Note: rows 3, 12, 21, 23, and 24 represent asymptomatic cases

M denotes male; F female; WBC white blood cell; CSF cerebrospinal fluid; MRI magnetic resonance imaging; DEC diethylcarbamazine

For the 23 cases presenting with VLM, symptoms started during the stay abroad in 11 (48%) or developed within 3 weeks in average (range: 0–8 weeks) after return. For one patient (number 11), the dates of recent travel were not clearly reported. Clinical manifestations included abdominal complaints in 11 (48%) patients, respiratory symptoms and skin abnormalities in 10 (43%) each and fever in 9 (39%); in most cases, symptoms were combined or developed sequentially. Radiological pneumonia was found in 5 patients and one of them (number 22) had to be admitted elsewhere because of the severity of respiratory symptoms. Two patients (numbers 11 and 16) presented with progressive neurological features of transverse myelitis but no other symptoms. In both cases, the diagnosis was made by the demonstration of an increased eosinophil count and of anti-TES IgG in the cerebrospinal fluid, in the absence of another etiology (Table 1).
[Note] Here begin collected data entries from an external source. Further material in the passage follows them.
/-! ### The fault table as bytes (R367) -/

/-- The 128 bytes of a root. -/
def rootBytes (present : Bool) (r : Root) : List Nat :=
  let flags := b2n present + 2 * b2n r.acknowledged + 4 * b2n r.withheld + 8 * b2n (r.outcome == roEXECUTED) + 16 * b2n r.escalated +
    32 * b2n r.injected + 64 * b2n (r.outcome == roPENDING)
  let bit (i : Nat) : Nat := if r.instances.contains i then 2 ^ (i % 8) else 0
  leBytes 2 r.number ++ leBytes 2 r.src ++ [r.configured, r.cls, flags, r.scope, r.reaction, r.outcome] ++ leBytes 2 r.rule ++ [r.seat, 0] ++
    leBytes 2 r.gen ++ leBytes 4 r.seq ++ leBytes 2 r.stamp.epoch ++ leBytes 4 r.stamp.cycle ++ leBytes 4 r.stamp.angle ++
    leBytes 4 (min r.count 0xFFFFFFFF) ++ leBytes 4 (min r.linked 0xFFFFFFFF) ++ leBytes 2 r.decided.epoch ++ leBytes 4 r.decided.cycle ++
    leBytes 2 r.decided.angle ++ leBytes 2 (r.instances.headD 0) ++ leBytes 2 r.instances.length ++ List.replicate 14 0 ++
    (List.range 64).map (fun k => ((List.range 8).map (fun j => bit (k * 8 + j))).sum)

/-- A fault table of 256 entries; an empty entry reads 0. -/
def tableBytes (l : List Root) (present : Root → Bool) : List Nat :=
  (List.range 256).flatMap (fun i =>
    match l.find? (fun r => r.entry == i) with
    | some r => rootBytes (present r) r
    | none => List.replicate 128 0)

/-! ### The fatal dump (R425–R430) -/

/-- The state of a dump area (R430), 0 D0, 1 D1, 2 reduced. -/
def dumpState (b : Block) (a : Nat) : Nat := b.rd (Obj.DumpControl.StateD0 + a)

/-- An area changes state, which Heartwood keeps. -/
def setDumpState (b : Block) (a v : Nat) : Block := (b.wr (Obj.DumpControl.StateD0 + a) v).storeDumps

/-- The sections of a full dump and of a reduced dump, offset and length in KiB (R427, R429). -/
def fullSections : List (Nat × Nat) := [(0, 4), (4, 32), (36, 512), (548, 32), (580, 64), (644, 64), (708, 256), (964, 512), (1476, 4096), (5572, 256)]
def reducedSections : List (Nat × Nat) := [(0, 4), (4, 32), (36, 128), (164, 32), (196, 32), (228, 16), (244, 12)]

/-- Where a section lies: its offset and length in bytes. -/
def sectionOf (a k : Nat) : Nat × Nat :=
  let e := (if a = 2 then reducedSections else fullSections).getD k (0, 0)
  (e.1 * 1024, e.2 * 1024)

/-- Where an area starts: in the flash, or in Heartwood for the reduced dump. -/
def dumpBase (a : Nat) : Nat := if a = 0 then 0x2000000 else if a = 1 then 0x2800000 else 0x220000

/-- The header at the start of a dump (R428), status started; CRC and bytes written of every section still to be programmed. -/
def dumpHeader (b : Block) (a : Nat) : List Nat :=
  let d := b.dump
  let v := b.rd Obj.UpdateStatus.ImageVersion
  [0x45, 0x55, 0x53, 0x44, 1, 0x7F, 0xFF, 0xFF] ++ leBytes 2 d.cause ++ [b.seat, 0xFF] ++ leBytes 2 d.gen ++ leBytes 4 d.seq ++
    leBytes 2 d.stamp.epoch ++ leBytes 4 d.stamp.cycle ++ leBytes 4 d.stamp.angle ++ leBytes 4 (b.rd Obj.BackupDomain.OperatingHours) ++
    leBytes 3 (b.rd Obj.BackupDomain.PowerCycles) ++ [0xB1, b.rd Obj.UpdateStatus.InService] ++ leBytes 3 (v / 256) ++
    (List.range 10).flatMap (fun k => leBytes 4 (sectionOf a k).1 ++ leBytes 4 (sectionOf a k).2 ++ List.replicate 8 0xFF)

/-- Section 1: the fault table (R367). -/
def dumpFaults (b : Block) : List Nat := tableBytes b.faults.roots b.rootPresent

/-- Section 2: the records of the buffer and the queue, oldest first; unused slots 0xFF. -/
def dumpRecords (b : Block) (n : Nat) : List Nat :=
  let l := b.rings.buffer ++ b.rings.queue
  let used := (l.drop (l.length - n)).flatMap Rec.bytes
  used ++ List.replicate (n * 64 - used.length) 0xFF

/-- Section 9: the directory (R427). -/
def dumpDirectory (b : Block) : List Nat :=
  (List.range 65536).flatMap (fun i => let l := b.line i; leBytes 4 (l.state * 2 ^ 30 + l.last * 2 ^ 17 + l.mask))

/-- A dump ends in a state of its area (R425, R430). -/
def dumpOver (b : Block) (a state bytes : Nat) : Block :=
  let cause := b.dump.cause
  let b := (b.setDumpState a state).wrs [(Obj.DumpControl.LastArea, a), (Obj.DumpControl.LastCause, cause)]
  let b := if state = 3 then b.bump Obj.DumpControl.Dumps else b
  let b := b.record 0x0106 ([a] ++ leBytes 2 cause ++ leBytes 4 bytes ++ [state])
  let b := { b with dump := {} }
  let b := if cause = 0xFFFF then b.modPair (fun x => { x with resync := 1, resyncFrom := b.glade.cycles })
    else { b with dump := { b.dump with stopped := true } }
  b.flushTrigger.storeDumps

/-- DUMP_NOW (R425). -/
def dumpNow (b : Block) (n : Nat) : Block :=
  let r (v : Nat) (b : Block) : Block := b.wr (sk n Obj.DumpControl.Result) v
  if b.isHolder then r 1 b
  else if b.dump.area.isSome || b.dump.due.isSome then r 2 b
  else
    let b := if b.readiness = rdBARRED then b else b.endRun.wr Obj.RedundancyStatus.Readiness rdDIVERGED
    r 0 { b with dump := { due := some 0xFFFF, cause := 0xFFFF, gen := b.rd Obj.EventOrder.Generation, seq := b.rd Obj.EventOrder.EventSequence, stamp := b.now } }

/-- The area a dump goes to (R426). -/
def dumpArea (b : Block) : Nat := if b.flashReady ∧ b.dumpState 0 = 0 then 0 else if b.flashReady ∧ b.dumpState 1 = 0 then 1 else 2

/-- The reduced dump starts, or is not written (R429). -/
def dumpReduced (b : Block) : Block :=
  if b.dumpState 2 ≠ 0 then
    let b := b.report Src.DUMP_NOT_WRITTEN 0
    let requested := b.dump.cause == 0xFFFF
    let b := { b with dump := { stopped := !requested } }
    if requested then b.modPair (fun x => { x with resync := 1, resyncFrom := b.glade.cycles }) else b
  else
    let b := { b with dump := { b.dump with due := none, area := some 2, stopped := true } }.setDumpState 2 2
    let put (k : Nat) (bytes : List Nat) (b : Block) : Block := (b.putHeartwood (dumpBase 2 + (sectionOf 2 k).1) bytes).closeRows (dumpBase 2 + (sectionOf 2 k).1) bytes.length
    put 2 (b.dumpRecords 2048) (put 1 b.dumpFaults (put 0 (b.dumpHeader 2) b))

/-- DUMP_RELEASE (R430): Release of an area. -/
def dumpRelease (b : Block) (n a : Nat) : Block :=
  let r (v : Nat) (b : Block) : Block := b.wr (sk n Obj.DumpControl.Result) v
  if 3 ≤ a then r 3 b
  else if b.dump.area = some a then r 2 b
  else r 0 (b.setDumpState a (if a = 2 then 0 else 1))

end Block

/-! ### The flash at work for the archive and the dumps -/

/-- Bytes programmed in requests of 4,096 (R455), up to the first that does not succeed. -/
def State.programRun (s : State) (a : Nat) (bytes : List Nat) : Nat → Nat × State
  | 0 => (flOK, s)
  | n + 1 =>
    if bytes.isEmpty then (flOK, s)
    else
      let r := s.program a (bytes.take 4096)
      if r.1 = flOK then r.2.programRun (a + 4096) (bytes.drop 4096) n else r

/-- All the bytes, in as many requests as it takes. -/
def State.programAll (s : State) (a : Nat) (bytes : List Nat) : Nat × State := s.programRun a bytes (bytes.length / 4096 + 1)

/-- ARCHIVE_BATCH (R416): a batch of 1,024 records into the next sector; `refused` programs of it returned NOT_ERASED. -/
def State.archiveBatch (s : State) (refused : Nat) : State :=
  match s.blk.archiveReady, s.blk.archiveSector with
  | true, some i =>
    let l := (s.blk.rings.ring.drop (s.blk.rings.ring.length - s.blk.rings.unarchived)).take 1024
    let s := (s.mapBlk (·.archiveGone i)).erase (768 + i)
    let fail (s : State) : State := s.mapBlk (fun b =>
      ((b.bump Obj.FlashStatus.NotErased).report Src.FLASH_NOT_ERASED 0 [0x3000000 + i * 65536]).flashOutcome flNOT_ERASED (0x3000000 + i * 65536))
    if 2 ≤ refused then (fail ((fail s).erase (768 + i))).mapBlk (·.sectorBad i)
    else
      let s := if refused = 1 then (fail s).erase (768 + i) else s
      (s.programAll (0x3000000 + i * 65536) (l.flatMap Rec.bytes)).2.mapBlk (·.archived1024 i l)
  | _, _ => s

/-- A dump starts in a flash area: header, fault table, records; answers the flash's status (R426–R428). -/
def State.dumpBegin (s : State) (a : Nat) : Nat × State :=
  let s := s.mapBlk (fun b => { b with dump := { b.dump with due := none, area := some a, stopped := true } }.setDumpState a 2)
  let r := s.programAll (Block.dumpBase a) (s.blk.dumpHeader a)
  if r.1 ≠ flOK then r
  else
    let r := r.2.programAll (Block.dumpBase a + (Block.sectionOf a 1).1) s.blk.dumpFaults
    if r.1 ≠ flOK then r else r.2.programAll (Block.dumpBase a + (Block.sectionOf a 2).1) (s.blk.dumpRecords 8192)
For the 21 patients without neurological complications, median duration of symptoms before first documented medical evaluation at ITMA or elsewhere was 3 weeks (range 5 days- 4 months), while both patients with neurological toxocariasis were diagnosed several months (2,5 and 7 respectively) after symptom onset.
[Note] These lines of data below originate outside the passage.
-- ==== Sys2Proof/Certificates/Slice0/Obligations.lean ====
section
/-! DEFINITION. The statements for the provers, one per group of commands and per rule of the whole machine. -/

open Sys2Proof Sys2Proof.Machine Sys2Proof.Safety

/-- O1. A step runs the command at the front of the queue, with the queue's rest. For every command c and every state whose queue begins with c, the step of that state answers what exec answers for c on the same state with c taken from the queue. The queue is the model's form for commands that wait. Rules: spec/opcode_table.json; spec/00_scope.md. -/
def Obligations.StepRunsTheCommandInFront : Prop :=
  ∀ (s : State) (c : Instr) (rest : List Instr), s.pending = c :: rest → step s = exec c { s with pending := rest }

/-- O2. With no command waiting the block idles (the model's choice, log entry 1). A step of a state whose queue is empty answers that state. Ticks are commands of the table (TICK_BOUNDARY), so nothing happens in the model between commands. This is the model's choice, log entry 1. Rules: spec/opcode_table.json; spec/00_scope.md. -/
def Obligations.EmptyQueueIdles : Prop :=
  ∀ s : State, s.pending = [] → step s = .next s

/-- O3. The state at reset meets the invariant of the machine. In State.reset both addressed memories, the Heartwood array and the boot flash, are in canonical form, and no write is left over from a command. Rules: R444 R453. -/
def Obligations.ResetMeetsTheMachineInvariant : Prop :=
  Inv State.reset

/-- O4. Every step keeps both memories in canonical form and hands over every write. From every state that meets the invariant, a step that answers a next state answers one that meets it: the Heartwood array and the boot flash list their bytes at strictly rising addresses and no byte that an unlisted address reads as, and every byte a writer handed to the Heartwood controller or the flash manager is in its array. The invariant holds for every command and every queue, not only on runs from reset. Rules: R440 R442 R444 R453 R455 R456. -/
def Obligations.EveryStepKeepsTheMachineInvariant : Prop :=
  ∀ s t : State, Inv s → step s = .next t → Inv t

/-- O5. Every command on units that exist answers a next state, leaves the queue alone and leaves no write over. For every command of the table whose unit numbers lie in the ranges of the spec, exec answers a next state in every state, whatever the state holds: no command is refused and none faults. The queue is untouched, and what the command wrote to the two memories has been handed over. Rules: spec/opcode_table.json; spec/01_rack_anatomy.md. -/
def Obligations.EveryWellFormedCommandCompletes : Prop :=
  ∀ (c : Instr) (s : State), c.wf = true → ∃ t, exec c s = .next t ∧ t.pending = s.pending ∧ t.blk.writes = {}

/-- O6. The only stop is a fault of a command that names a unit which does not exist. For every command and state, exec answers a next state, or the fault noSuchUnit, and it answers no refusal. Which unit numbers exist is given by the ranges of the spec; a command whose unit numbers lie in them never faults. Rules: spec/opcode_table.json; spec/01_rack_anatomy.md. -/
def Obligations.OnlyAMissingUnitStopsACommand : Prop :=
  ∀ (c : Instr) (s : State), (∃ t, exec c s = .next t) ∨ (c.wf = false ∧ ∃ k n, exec c s = .fault (.noSuchUnit k n))

/-- O7. A command on a port, group, feed, string or session that does not exist is a fault (the model's stop). TRAINING_COMPLETE of a port from 512 on, GROUP_START of a group from 64 on, CLOSE_TIMEOUT of a feed from 256 on, STRING_FULL of a string from 16 on and PIN_NEWEST of a session from 32 on answer the fault that names the unit, in every state. The spec has no such units; that the model stops there is the model's choice, log entry 5. Rules: R14 R15 R79 R91. -/
def Obligations.AMissingUnitIsAFault : Prop :=
  ∀ (s : State) (n : Nat),
    (512 ≤ n → exec (.trainingComplete n) s = .fault (.noSuchUnit .port n)) ∧
    (64 ≤ n → exec (.groupStart n) s = .fault (.noSuchUnit .group n)) ∧
    (256 ≤ n → exec (.closeTimeout n) s = .fault (.noSuchUnit .feed n)) ∧
    (16 ≤ n → exec (.stringFull n) s = .fault (.noSuchUnit .string n)) ∧
    (32 ≤ n → exec (.pinNewest n) s = .fault (.noSuchUnit .session n))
At first presentation, the median blood eosinophil count was 1720/μL (range: 510–14160) in the 21 VLM cases without neurological complication and 2080/μL (range: 1100–2970) in the 5 asymptomatic cases. Of note, the median eosinophil count was significantly lower in the VLM patients presenting more than 4 weeks after symptom onset than in those consulting earlier (700/μL versus 2340/μL, p<0.001). The blood eosinophil count was within the reference ranges for both patients with neurological toxocariasis.

Treatment, Evolution and Outcome

Of the 5 patients with asymptomatic toxocariasis, 3 received the 5-day course of albendazole upon diagnosis, and the eosinophil count normalized uneventfully; the other 2 patients were empirically treated before the complete results were available: one with ivermectin (who required albendazole secondarily because eosinophilia persisted) and the second with ivermectin and praziquantel (with resolution of the eosinophilia).
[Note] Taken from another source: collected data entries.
@[simp] theorem setCal_dict (b : Block) (c : Nat) (x : Cal) : (b.setCal c x).dict = b.dict := rfl
@[simp] theorem setCal_wimg (b : Block) (c : Nat) (x : Cal) : (b.setCal c x).wimg = b.wimg := rfl
@[simp] theorem setCal_free (b : Block) (c : Nat) (x : Cal) : (b.setCal c x).free = b.free := rfl
@[simp] theorem setCal_glade (b : Block) (c : Nat) (x : Cal) : (b.setCal c x).glade = b.glade := rfl
@[simp] theorem setCal_actions (b : Block) (c : Nat) (x : Cal) : (b.setCal c x).actions = b.actions := rfl
@[simp] theorem setCal_canopy (b : Block) (c : Nat) (x : Cal) : (b.setCal c x).canopy = b.canopy := rfl
@[simp] theorem setCal_faults (b : Block) (c : Nat) (x : Cal) : (b.setCal c x).faults = b.faults := rfl
@[simp] theorem setCal_pair (b : Block) (c : Nat) (x : Cal) : (b.setCal c x).pair = b.pair := rfl
@[simp] theorem setCal_rings (b : Block) (c : Nat) (x : Cal) : (b.setCal c x).rings = b.rings := rfl
@[simp] theorem setCal_sessions (b : Block) (c : Nat) (x : Cal) : (b.setCal c x).sessions = b.sessions := rfl
@[simp] theorem setCal_domains (b : Block) (c : Nat) (x : Cal) : (b.setCal c x).domains = b.domains := rfl
@[simp] theorem setCal_ports (b : Block) (c : Nat) (x : Cal) : (b.setCal c x).ports = b.ports := rfl
@[simp] theorem setCal_masks (b : Block) (c : Nat) (x : Cal) : (b.setCal c x).masks = b.masks := rfl
@[simp] theorem setCal_groupTab (b : Block) (c : Nat) (x : Cal) : (b.setCal c x).groupTab = b.groupTab := rfl
@[simp] theorem setCal_feedTab (b : Block) (c : Nat) (x : Cal) : (b.setCal c x).feedTab = b.feedTab := rfl
@[simp] theorem setCal_holdup (b : Block) (c : Nat) (x : Cal) : (b.setCal c x).holdup = b.holdup := rfl
@[simp] theorem setCal_stringTab (b : Block) (c : Nat) (x : Cal) : (b.setCal c x).stringTab = b.stringTab := rfl
@[simp] theorem setCal_seqTab (b : Block) (c : Nat) (x : Cal) : (b.setCal c x).seqTab = b.seqTab := rfl
@[simp] theorem setCal_sup (b : Block) (c : Nat) (x : Cal) : (b.setCal c x).sup = b.sup := rfl
@[simp] theorem setCal_events (b : Block) (c : Nat) (x : Cal) : (b.setCal c x).events = b.events := rfl
@[simp] theorem setCal_store (b : Block) (c : Nat) (x : Cal) : (b.setCal c x).store = b.store := rfl
@[simp] theorem setCal_flashMan (b : Block) (c : Nat) (x : Cal) : (b.setCal c x).flashMan = b.flashMan := rfl
@[simp] theorem setCal_dump (b : Block) (c : Nat) (x : Cal) : (b.setCal c x).dump = b.dump := rfl
@[simp] theorem setCal_update (b : Block) (c : Nat) (x : Cal) : (b.setCal c x).update = b.update := rfl
@[simp] theorem setCal_net (b : Block) (c : Nat) (x : Cal) : (b.setCal c x).net = b.net := rfl
@[simp] theorem setCal_tw (b : Block) (c : Nat) (x : Cal) : (b.setCal c x).tw = b.tw := rfl
@[simp] theorem setCal_aon (b : Block) (c : Nat) (x : Cal) : (b.setCal c x).aon = b.aon := rfl
@[simp] theorem setCal_writes (b : Block) (c : Nat) (x : Cal) : (b.setCal c x).writes = b.writes := rfl
@[simp] theorem setCal_rd (b : Block) (c : Nat) (x : Cal) (j : Nat) : (b.setCal c x).rd j = b.rd j := rfl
Of the 23 symptomatic cases, 15 received a standard course of albendazole within one or two weeks after presentation (when laboratory results were available): 11 clinically recovered and eosinophil counts normalized (of note 4 had already clinically improved before the start of therapy); one was lost to follow-up; another had to switch to DEC because of immediate anosmia attributed to albendazole; both neurological cases were given steroids concomitantly with albendazole, but since the improvement was slow DEC was also administered (with resolution of the radiological abnormalities and moderate clinical recovery). Four patients were initially treated empirically with praziquantel (n = 1), or ivermectine (n = 3) but 3 of them required albendazole secondarily in the absence of substantial clinical/laboratory improvement. Finally the remaining 4 patients preferred at first not to be treated; 3 of them recovered spontaneously but the 4th patient needed a course of albendazole a few weeks later and persisting symptoms eventually subsided. Of note only one non-neurological patient (number 22) required corticosteroids during hospitalization to control the severe respiratory symptoms.

Discussion

Although toxocariasis is highly prevalent in most tropical areas, this condition has been hardly studied in returning travelers and migrants. We describe here a case series of 28 patients diagnosed with toxocariasis acquired from all over the world. Clinical presentation was extremely varied and resembled that of many other endemic helminth infections. Morbidity was important and complications sometimes serious.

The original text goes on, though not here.